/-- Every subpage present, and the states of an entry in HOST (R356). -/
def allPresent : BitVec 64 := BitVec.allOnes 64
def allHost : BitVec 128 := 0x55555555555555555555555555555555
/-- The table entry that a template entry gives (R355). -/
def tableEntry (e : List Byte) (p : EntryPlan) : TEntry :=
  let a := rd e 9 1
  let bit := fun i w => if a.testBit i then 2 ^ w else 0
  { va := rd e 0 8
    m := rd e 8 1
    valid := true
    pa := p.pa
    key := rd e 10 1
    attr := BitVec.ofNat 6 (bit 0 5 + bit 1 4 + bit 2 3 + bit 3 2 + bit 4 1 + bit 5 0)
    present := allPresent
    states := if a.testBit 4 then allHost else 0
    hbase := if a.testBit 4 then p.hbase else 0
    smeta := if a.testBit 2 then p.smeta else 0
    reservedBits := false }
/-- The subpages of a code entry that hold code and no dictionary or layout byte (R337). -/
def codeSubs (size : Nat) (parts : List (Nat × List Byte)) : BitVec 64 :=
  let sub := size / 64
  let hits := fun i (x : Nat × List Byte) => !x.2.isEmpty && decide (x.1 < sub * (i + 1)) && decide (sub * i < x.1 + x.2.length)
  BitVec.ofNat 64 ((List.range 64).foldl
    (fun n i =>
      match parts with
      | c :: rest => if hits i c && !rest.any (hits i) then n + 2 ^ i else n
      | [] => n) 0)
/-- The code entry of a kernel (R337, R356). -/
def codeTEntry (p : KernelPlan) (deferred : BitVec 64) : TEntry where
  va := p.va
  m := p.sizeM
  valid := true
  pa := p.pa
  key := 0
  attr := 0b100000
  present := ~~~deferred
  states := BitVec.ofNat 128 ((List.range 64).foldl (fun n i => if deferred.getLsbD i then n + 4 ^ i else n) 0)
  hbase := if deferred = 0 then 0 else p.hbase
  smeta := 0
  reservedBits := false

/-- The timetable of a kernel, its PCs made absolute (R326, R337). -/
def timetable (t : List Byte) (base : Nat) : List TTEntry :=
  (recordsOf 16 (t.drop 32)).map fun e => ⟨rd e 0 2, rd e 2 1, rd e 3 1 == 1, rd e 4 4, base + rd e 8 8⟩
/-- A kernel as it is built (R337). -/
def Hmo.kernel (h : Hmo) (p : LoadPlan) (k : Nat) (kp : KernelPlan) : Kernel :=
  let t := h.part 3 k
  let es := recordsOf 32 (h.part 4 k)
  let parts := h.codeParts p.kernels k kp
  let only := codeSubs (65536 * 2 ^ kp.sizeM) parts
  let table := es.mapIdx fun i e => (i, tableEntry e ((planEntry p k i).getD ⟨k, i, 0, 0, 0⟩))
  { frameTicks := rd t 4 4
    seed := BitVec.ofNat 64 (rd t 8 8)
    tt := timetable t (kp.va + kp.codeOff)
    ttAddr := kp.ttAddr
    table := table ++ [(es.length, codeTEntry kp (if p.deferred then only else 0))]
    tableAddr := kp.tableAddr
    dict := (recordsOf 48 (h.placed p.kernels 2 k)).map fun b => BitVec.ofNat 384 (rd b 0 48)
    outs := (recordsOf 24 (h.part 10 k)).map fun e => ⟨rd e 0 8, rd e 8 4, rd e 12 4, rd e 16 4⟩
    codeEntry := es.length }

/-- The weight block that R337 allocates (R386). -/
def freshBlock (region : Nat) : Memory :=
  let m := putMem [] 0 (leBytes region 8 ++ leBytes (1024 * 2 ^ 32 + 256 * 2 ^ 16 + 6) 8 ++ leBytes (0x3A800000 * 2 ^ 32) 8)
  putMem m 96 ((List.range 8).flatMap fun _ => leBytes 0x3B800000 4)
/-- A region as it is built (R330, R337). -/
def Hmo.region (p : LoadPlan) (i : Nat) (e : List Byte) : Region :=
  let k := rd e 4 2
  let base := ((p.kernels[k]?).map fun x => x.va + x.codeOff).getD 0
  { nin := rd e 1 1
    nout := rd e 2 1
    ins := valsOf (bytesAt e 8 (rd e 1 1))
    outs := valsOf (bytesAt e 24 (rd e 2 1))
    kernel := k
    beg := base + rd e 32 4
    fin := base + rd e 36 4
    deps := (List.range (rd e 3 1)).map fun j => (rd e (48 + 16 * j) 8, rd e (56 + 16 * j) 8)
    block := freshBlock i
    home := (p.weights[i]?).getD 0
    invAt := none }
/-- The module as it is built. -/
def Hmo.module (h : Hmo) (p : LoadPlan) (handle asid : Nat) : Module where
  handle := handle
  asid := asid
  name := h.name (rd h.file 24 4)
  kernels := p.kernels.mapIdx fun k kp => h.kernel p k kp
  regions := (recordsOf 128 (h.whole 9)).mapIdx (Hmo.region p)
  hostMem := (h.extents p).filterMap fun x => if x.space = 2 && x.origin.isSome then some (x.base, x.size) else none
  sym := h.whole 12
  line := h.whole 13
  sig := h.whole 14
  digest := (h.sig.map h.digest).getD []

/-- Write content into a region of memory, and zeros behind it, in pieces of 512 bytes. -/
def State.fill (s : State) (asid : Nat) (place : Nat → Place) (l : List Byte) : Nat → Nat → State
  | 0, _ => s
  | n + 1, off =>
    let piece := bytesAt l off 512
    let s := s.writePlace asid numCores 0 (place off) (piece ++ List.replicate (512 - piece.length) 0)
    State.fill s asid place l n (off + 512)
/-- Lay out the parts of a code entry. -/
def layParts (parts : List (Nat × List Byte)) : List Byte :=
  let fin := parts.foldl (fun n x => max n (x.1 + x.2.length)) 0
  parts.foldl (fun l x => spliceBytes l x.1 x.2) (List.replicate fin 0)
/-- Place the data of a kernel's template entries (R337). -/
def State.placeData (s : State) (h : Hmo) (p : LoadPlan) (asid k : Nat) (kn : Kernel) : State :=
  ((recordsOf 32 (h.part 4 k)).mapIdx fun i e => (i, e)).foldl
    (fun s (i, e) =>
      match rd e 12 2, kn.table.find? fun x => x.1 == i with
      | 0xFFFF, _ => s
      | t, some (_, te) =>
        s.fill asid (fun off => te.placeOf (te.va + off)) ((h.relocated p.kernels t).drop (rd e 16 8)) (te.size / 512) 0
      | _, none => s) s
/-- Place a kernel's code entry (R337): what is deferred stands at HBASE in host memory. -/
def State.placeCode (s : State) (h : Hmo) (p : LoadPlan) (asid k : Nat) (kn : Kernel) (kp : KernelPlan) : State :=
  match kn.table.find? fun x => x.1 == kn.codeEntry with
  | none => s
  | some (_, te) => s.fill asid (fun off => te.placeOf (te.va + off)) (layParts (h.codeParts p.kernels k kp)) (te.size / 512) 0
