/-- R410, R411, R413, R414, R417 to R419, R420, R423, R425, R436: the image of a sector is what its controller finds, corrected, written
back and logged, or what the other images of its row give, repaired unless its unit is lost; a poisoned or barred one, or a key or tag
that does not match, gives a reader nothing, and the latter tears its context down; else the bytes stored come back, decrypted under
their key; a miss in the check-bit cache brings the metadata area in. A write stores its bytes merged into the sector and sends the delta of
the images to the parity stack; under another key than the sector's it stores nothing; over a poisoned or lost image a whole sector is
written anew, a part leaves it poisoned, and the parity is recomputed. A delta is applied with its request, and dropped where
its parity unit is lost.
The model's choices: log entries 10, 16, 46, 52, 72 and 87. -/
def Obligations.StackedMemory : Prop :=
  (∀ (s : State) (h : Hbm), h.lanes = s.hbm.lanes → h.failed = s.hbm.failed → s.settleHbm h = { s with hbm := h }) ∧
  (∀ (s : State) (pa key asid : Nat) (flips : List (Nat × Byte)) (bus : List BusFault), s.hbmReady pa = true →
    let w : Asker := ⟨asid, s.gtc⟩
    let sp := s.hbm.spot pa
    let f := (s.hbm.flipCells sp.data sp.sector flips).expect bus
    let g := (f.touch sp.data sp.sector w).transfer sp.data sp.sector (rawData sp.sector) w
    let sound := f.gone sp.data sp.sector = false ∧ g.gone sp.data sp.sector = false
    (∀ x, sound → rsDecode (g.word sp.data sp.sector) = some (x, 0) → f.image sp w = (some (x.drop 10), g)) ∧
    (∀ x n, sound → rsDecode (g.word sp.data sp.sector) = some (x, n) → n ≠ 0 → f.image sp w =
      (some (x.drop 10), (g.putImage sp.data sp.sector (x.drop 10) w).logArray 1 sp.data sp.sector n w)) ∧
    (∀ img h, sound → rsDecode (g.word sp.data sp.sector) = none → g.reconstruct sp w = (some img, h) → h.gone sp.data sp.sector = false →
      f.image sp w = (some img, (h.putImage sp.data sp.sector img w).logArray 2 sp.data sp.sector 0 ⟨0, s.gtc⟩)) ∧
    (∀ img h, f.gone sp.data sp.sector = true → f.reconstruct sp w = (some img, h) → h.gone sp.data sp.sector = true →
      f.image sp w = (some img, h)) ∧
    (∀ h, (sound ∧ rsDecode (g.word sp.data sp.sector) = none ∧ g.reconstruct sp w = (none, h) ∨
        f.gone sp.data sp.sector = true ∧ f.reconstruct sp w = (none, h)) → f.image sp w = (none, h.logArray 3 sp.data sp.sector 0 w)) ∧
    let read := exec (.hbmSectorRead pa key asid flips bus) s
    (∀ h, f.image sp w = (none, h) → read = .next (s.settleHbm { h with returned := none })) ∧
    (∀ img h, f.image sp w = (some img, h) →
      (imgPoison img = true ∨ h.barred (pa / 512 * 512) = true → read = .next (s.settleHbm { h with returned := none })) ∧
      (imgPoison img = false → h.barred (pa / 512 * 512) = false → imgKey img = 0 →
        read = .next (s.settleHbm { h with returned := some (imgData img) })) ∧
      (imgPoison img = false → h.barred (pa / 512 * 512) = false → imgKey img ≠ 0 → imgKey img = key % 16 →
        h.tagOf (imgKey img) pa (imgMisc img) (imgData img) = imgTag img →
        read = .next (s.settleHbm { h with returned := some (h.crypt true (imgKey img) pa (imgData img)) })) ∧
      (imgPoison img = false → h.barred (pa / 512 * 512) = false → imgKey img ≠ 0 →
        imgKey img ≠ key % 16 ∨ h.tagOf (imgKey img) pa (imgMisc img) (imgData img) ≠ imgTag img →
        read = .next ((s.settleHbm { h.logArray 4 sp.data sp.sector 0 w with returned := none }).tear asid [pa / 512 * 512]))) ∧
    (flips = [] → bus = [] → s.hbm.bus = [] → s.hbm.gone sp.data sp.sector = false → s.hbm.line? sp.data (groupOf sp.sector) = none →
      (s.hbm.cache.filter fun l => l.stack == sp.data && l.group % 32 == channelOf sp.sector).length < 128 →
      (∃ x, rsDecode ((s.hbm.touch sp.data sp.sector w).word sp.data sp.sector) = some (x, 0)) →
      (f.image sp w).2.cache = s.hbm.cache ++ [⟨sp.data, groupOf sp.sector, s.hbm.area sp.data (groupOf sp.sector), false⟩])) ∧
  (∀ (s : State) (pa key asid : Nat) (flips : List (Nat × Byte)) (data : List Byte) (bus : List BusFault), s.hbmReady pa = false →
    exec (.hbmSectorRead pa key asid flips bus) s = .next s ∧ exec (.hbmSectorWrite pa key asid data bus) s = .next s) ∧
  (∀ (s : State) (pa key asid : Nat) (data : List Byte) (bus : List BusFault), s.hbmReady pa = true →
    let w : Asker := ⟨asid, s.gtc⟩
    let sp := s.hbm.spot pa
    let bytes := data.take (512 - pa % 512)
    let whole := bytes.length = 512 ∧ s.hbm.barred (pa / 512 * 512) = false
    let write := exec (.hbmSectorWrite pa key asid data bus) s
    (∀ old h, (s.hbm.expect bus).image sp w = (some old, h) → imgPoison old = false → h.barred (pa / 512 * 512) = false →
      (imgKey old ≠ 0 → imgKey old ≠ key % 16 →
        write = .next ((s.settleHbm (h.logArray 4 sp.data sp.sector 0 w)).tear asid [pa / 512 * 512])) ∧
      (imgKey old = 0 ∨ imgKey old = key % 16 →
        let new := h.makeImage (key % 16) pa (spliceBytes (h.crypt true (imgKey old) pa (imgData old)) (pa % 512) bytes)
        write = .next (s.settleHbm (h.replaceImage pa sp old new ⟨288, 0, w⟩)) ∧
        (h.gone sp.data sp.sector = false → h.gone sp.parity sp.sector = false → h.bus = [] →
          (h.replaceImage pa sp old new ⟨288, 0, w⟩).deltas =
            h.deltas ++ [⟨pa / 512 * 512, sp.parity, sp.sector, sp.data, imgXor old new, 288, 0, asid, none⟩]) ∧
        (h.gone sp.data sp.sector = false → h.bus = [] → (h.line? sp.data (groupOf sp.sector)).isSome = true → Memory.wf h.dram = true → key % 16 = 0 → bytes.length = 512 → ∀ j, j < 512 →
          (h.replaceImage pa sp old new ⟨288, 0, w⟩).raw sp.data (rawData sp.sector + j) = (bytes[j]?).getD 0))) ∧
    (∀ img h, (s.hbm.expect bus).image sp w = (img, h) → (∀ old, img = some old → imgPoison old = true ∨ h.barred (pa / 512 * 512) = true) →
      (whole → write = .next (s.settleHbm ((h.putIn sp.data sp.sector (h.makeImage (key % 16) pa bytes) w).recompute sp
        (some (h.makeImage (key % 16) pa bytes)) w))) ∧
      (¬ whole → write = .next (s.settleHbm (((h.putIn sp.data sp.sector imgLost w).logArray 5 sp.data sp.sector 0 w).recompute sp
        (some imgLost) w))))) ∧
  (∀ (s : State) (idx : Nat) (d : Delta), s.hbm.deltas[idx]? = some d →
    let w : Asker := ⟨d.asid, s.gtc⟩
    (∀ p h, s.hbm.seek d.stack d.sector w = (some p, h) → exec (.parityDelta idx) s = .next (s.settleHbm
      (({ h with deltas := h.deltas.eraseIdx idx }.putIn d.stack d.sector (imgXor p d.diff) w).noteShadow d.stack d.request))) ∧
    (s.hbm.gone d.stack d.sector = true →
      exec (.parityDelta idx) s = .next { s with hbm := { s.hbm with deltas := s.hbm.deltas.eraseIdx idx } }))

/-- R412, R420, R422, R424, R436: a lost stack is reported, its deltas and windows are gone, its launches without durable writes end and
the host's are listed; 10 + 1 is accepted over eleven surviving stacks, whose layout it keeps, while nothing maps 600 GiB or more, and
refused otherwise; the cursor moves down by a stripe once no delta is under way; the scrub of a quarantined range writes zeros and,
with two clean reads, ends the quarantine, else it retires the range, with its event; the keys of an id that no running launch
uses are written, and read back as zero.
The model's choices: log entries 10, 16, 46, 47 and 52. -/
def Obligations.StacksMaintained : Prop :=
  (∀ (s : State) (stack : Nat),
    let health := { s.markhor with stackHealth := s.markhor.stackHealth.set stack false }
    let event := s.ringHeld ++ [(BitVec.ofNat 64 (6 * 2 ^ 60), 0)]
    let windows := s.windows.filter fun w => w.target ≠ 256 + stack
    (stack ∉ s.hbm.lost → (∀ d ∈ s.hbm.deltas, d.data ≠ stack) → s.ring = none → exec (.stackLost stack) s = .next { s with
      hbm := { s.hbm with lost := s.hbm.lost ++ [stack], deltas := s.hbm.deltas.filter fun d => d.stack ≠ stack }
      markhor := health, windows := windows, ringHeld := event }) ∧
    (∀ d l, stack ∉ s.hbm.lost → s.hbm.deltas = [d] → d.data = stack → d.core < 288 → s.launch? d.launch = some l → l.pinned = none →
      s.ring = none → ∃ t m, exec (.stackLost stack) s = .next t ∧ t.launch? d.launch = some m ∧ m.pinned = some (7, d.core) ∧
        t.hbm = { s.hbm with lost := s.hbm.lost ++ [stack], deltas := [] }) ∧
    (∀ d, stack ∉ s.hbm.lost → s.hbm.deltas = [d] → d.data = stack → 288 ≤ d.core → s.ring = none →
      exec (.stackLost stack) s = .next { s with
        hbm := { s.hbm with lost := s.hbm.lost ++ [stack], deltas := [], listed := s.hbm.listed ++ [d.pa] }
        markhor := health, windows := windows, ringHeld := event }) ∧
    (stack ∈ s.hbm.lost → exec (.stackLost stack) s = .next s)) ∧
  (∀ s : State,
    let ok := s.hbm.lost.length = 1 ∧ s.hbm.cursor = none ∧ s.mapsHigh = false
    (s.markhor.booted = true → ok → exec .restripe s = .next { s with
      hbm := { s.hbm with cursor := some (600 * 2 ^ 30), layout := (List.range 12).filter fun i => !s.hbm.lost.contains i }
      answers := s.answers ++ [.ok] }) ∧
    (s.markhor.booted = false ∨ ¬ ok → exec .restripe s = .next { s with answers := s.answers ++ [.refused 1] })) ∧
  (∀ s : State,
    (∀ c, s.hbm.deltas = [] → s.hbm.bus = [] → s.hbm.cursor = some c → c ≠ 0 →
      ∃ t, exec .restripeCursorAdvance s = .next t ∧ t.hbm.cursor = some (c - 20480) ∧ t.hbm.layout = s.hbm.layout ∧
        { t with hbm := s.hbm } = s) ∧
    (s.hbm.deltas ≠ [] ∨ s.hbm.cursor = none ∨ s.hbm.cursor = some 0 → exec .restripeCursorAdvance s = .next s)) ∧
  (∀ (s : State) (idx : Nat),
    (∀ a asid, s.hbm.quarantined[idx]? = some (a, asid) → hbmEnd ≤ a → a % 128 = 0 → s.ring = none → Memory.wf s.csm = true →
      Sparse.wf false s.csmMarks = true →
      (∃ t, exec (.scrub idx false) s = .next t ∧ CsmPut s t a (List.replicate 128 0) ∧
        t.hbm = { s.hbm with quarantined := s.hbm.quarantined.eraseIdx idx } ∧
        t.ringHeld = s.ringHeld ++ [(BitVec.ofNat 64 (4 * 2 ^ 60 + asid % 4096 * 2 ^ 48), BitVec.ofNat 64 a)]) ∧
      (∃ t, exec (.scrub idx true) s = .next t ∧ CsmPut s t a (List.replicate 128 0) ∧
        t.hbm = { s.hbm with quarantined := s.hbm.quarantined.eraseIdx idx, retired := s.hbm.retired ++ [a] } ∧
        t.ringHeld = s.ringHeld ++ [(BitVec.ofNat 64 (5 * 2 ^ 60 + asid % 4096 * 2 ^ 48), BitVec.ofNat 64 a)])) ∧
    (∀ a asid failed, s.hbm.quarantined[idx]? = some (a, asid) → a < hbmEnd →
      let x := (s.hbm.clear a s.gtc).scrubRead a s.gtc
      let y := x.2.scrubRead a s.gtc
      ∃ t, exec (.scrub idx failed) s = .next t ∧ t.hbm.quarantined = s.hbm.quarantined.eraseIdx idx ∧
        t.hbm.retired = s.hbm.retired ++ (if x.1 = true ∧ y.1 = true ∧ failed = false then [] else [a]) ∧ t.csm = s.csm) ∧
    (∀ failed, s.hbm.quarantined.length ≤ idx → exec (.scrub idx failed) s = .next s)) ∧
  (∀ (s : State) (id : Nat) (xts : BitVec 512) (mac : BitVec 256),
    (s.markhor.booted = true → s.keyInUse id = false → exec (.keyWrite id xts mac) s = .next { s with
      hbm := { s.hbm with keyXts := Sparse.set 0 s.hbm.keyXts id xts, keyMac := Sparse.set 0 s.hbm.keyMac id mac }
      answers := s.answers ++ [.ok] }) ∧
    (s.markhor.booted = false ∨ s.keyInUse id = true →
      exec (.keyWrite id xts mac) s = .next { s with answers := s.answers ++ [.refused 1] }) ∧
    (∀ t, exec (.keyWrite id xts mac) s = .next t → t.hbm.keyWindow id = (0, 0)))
...
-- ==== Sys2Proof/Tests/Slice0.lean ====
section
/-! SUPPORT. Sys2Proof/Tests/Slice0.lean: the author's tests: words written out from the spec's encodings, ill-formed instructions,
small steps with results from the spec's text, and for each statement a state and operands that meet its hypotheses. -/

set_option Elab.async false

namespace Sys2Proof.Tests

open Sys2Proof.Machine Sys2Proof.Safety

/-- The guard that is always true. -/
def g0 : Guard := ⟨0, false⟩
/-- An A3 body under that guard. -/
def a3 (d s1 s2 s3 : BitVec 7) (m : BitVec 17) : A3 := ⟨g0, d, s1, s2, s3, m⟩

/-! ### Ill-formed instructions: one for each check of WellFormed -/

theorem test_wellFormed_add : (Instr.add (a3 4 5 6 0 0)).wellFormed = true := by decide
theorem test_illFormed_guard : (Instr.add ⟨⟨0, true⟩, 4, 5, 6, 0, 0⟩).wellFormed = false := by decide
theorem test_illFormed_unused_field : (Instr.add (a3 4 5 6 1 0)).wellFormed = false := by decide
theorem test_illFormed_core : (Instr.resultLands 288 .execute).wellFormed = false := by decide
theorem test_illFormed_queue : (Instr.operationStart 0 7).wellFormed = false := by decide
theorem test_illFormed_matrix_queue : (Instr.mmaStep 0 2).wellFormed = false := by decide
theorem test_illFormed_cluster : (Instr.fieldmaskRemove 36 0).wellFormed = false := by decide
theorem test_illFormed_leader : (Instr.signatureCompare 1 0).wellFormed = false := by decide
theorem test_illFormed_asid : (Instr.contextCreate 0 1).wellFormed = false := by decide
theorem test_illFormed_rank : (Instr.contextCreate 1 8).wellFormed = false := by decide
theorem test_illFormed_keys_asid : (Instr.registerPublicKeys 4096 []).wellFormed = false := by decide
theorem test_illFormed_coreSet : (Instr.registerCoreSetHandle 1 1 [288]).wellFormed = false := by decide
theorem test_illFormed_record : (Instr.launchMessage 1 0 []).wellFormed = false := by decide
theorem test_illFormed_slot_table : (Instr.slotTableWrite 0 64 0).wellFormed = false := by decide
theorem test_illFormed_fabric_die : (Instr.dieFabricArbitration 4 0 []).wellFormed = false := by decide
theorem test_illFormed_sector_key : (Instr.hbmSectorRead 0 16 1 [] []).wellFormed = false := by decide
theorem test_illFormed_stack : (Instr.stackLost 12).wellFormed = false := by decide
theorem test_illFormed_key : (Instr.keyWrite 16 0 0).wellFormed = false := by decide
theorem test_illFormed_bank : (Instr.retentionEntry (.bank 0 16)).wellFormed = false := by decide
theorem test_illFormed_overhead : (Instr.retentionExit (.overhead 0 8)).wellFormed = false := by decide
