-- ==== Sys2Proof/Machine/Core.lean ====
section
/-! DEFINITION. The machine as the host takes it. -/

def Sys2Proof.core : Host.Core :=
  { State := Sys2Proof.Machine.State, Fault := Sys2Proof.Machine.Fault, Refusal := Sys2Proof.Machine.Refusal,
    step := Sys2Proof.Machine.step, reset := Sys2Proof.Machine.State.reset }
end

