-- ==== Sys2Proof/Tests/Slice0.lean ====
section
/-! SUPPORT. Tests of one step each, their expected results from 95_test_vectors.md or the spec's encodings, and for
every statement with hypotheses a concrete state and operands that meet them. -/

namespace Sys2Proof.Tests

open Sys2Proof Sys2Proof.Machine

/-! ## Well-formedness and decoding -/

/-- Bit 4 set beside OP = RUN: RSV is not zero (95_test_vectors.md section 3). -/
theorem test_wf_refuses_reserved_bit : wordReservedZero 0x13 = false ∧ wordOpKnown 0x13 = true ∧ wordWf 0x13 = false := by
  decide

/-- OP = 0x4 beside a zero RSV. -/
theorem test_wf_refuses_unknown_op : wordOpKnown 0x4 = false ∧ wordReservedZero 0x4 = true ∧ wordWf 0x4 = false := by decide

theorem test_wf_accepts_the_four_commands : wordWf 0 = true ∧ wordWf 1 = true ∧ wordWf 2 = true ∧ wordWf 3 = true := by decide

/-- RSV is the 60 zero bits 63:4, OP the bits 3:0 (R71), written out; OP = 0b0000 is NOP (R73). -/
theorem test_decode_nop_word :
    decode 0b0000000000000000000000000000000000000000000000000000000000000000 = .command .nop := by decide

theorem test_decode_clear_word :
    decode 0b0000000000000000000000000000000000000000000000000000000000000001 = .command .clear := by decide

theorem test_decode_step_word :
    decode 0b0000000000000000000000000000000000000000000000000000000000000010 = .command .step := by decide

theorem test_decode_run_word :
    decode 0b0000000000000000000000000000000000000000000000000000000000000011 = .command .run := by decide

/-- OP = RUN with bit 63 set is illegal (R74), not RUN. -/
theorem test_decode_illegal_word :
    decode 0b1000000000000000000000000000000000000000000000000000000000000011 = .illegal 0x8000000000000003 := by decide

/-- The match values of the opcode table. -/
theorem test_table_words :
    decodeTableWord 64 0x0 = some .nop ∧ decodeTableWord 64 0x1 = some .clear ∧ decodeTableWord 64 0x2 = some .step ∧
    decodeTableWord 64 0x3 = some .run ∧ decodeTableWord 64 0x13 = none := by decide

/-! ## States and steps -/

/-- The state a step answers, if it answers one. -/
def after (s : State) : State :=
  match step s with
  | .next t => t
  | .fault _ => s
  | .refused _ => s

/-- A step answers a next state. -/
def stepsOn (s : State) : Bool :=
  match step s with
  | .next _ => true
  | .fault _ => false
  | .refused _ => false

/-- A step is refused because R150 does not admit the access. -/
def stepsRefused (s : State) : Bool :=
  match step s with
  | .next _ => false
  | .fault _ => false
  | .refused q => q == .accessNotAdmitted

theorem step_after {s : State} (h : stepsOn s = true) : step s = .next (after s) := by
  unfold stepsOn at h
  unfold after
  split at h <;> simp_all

Exercise directions: Everything above from the line containing "written anew, a" down to the line containing "(some (x.drop 10), (g.putImage" should be copied exactly, both end lines included, and nothing else.

Solution below:
written anew, a part leaves it poisoned, and the parity is recomputed. A delta is applied with its request, and dropped where
its parity unit is lost.
The model's choices: log entries 10, 16, 46, 52, 72 and 87. -/
def Obligations.StackedMemory : Prop :=
  (∀ (s : State) (h : Hbm), h.lanes = s.hbm.lanes → h.failed = s.hbm.failed → s.settleHbm h = { s with hbm := h }) ∧
  (∀ (s : State) (pa key asid : Nat) (flips : List (Nat × Byte)) (bus : List BusFault), s.hbmReady pa = true →
    let w : Asker := ⟨asid, s.gtc⟩
    let sp := s.hbm.spot pa
    let f := (s.hbm.flipCells sp.data sp.sector flips).expect bus
    let g := (f.touch sp.data sp.sector w).transfer sp.data sp.sector (rawData sp.sector) w
    let sound := f.gone sp.data sp.sector = false ∧ g.gone sp.data sp.sector = false
    (∀ x, sound → rsDecode (g.word sp.data sp.sector) = some (x, 0) → f.image sp w = (some (x.drop 10), g)) ∧
    (∀ x n, sound → rsDecode (g.word sp.data sp.sector) = some (x, n) → n ≠ 0 → f.image sp w =
      (some (x.drop 10), (g.putImage sp.data sp.sector (x.drop 10) w).logArray 1 sp.data sp.sector n w)) ∧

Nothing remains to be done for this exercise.